/-- The live level of a source: its condition, its force bit, or a report in this tick (R307, R322). -/
def State.srcLive (s : State) (k : Nat) : Bool :=
  s.srcCond k || (s.src k).force || (s.src k).lastAt == some s.htick

/-- All source numbers (R304). -/
def allSrcs : List Nat := (rangeFrom 0 0x426).filter (fun k => (srcGroup k).isSome)

/-- Bit g: a source of group g meets `p`. -/
def groupBits (p : Nat → Bool) : Word :=
  let l := allSrcs.filter p
  bitsOf 28 (fun g => l.any (fun k => srcGroup k == some g))

/-! ### Channels -/

def rngKindCode : RngKind → Nat
  | .none => 0
  | .xfade => 1
  | .mbb => 2
  | .direct => 3

def linkCode : LinkSt → Nat
  | .down => 0
  | .train => 1
  | .desc => 2
  | .up => 3
  | .retrain => 4

def roleCode : TileRole → Nat
  | .idle => 0
  | .loading => 1
  | .bound => 2
  | .fenced => 3
  | .spareFree => 4

/-- An aperture waits for a trigger, a mains wrap, MARK or relock (MEAS_STAT ap_wait). -/
def State.apWaiting (s : State) (n : Nat) : Bool :=
  let a := (s.ms n).ap
  let c := s.act (chA n 0x200)
  apKind c != 3 && a.phase != .opened && (a.phase == .pending || apTrig c || a.noTime)

/-- What a read of channel register `o` returns (R87, R127, R154, R155, R239, R265, R302, R303). -/
def State.viewCh (s : State) (n o : Nat) : Word :=
  let c := s.ch n
  let l := s.lp n
  let r := s.rg n
  let k := s.lk n
  let m := s.mo n
  if o = 0x008 then
    wordOf [(0, c.st.code), (4, c.prev.code), (8, c.cause), (16, b2n (s.gateOut n)), (17, b2n k.present),
      (18, b2n c.headReady), (19, b2n ((s.cc n).src == 1)), (20, b2n (s.gp n).running)]
  else if o = 0x010 then
    wordOf [(0, b2n l.clampPos), (1, b2n l.clampNeg), (2, b2n (decide (2 ≤ c.goodRun))), (3, b2n (s.gp n).inPulse),
      (4, b2n (s.gpgReady n))]
  else if o = 0x030 then halfOf c.transTs 0
  else if o = 0x034 then halfOf c.transTs 1
  else if o = 0x120 then F32.of64 c.setptEff
  else if o = 0x12C then s.fsV n (s.vact n)
  else if o = 0x130 then s.fsI n (s.iact n)
  else if o = 0x138 then (if c.st.reg || c.st == .hold then l.outLast else c.level)
  else if o = 0x21C then
    wordOf [(0, b2n ((s.ms n).ap.phase == .opened)), (1, b2n (s.apWaiting n)), (2, b2n (s.ms n).rawOn)]
  else if o = 0x310 then
    wordOf [(0, b2n r.xfRun), (1, b2n (s.xfNew n)), (2, rngKindCode r.kind), (4, r.from_ % 16), (8, r.to_ % 16),
      (12, r.sec % 16), (16, b2n r.secValid), (17, r.j % 128)]
  else if o = 0x400 then BitVec.ofNat 32 (l.template % 16)
  else if o = 0x40C then
    wordOf [(0, l.tile.getD 0), (9, b2n (decide (256 ≤ l.tile.getD 0))), (10, b2n (l.integSat != 0#16)),
      (11, b2n (s.trkLost n)), (12, b2n l.repl.isSome)]
  else if 0x520 ≤ o ∧ o < 0x530 then
    (let i := (o - 0x520) / 4
     let held := s.monUnit n i && (if i < 2 then m.iNew.isSome else m.vNew.isSome)
     wordOf [(0, (m.cmp i).code % 4096), (16, b2n held), (17, b2n (m.cmp i).noDesc)])
  else if o = 0x534 then
    (s.rd (chA n o) &&& 0x70000#32) ||| wordOf ((rangeFrom 0 4).flatMap (fun i =>
      [(i, b2n ((m.cmp i).latched || (decide (i < 2) && bit s.supplyOut 3))), (4 + i, b2n (m.cmp i).filt), (8 + i, b2n (m.cmp i).raw), (12 + i, b2n (m.cmp i).puPending)]))
  else if o = 0x604 then
    wordOf [(0, linkCode k.st), (3, b2n k.descValid), (4, k.txDelay % 32), (12, k.ebFill % 16), (16, k.epoch % 65536)]
  else if o = 0x620 then halfOf (BitVec.ofNat 64 (leNat (((s.lk n).desc.drop 8).take 8))) 0
  else if o = 0x624 then halfOf (BitVec.ofNat 64 (leNat (((s.lk n).desc.drop 8).take 8))) 1
  else if o = 0x714 then (if (s.gp n).running then BitVec.ofNat 32 ((s.gp n).count - (s.gp n).j) else 0#32)
  else if o = 0xB00 then
    s.rd (chA n o) ||| wordOf [(0, (s.cc n).src), (3, b2n (s.cal.busy && s.cal.ch == n)), (4, b2n (s.rb (calDueReg n) (n % 32)))]
  else if o = 0xC1C then
    s.rd (chA n o) ||| wordOf [(0, b2n (k.hostQ.isSome || (match k.out with
      | some q => q.host
      | none => false)))]
  else if 0xD00 ≤ o then BitVec.ofNat 32 (s.descLE n (o - 0xD00) 4)
  else s.rd (chA n o)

## DESCRIPTION OF THE TASK
Check the listing above for "leNat". Show every line where it turns up.

## TASK RESPONSE
  else if o = 0x620 then halfOf (BitVec.ofNat 64 (leNat (((s.lk n).desc.drop 8).take 8))) 0
  else if o = 0x624 then halfOf (BitVec.ofNat 64 (leNat (((s.lk n).desc.drop 8).take 8))) 1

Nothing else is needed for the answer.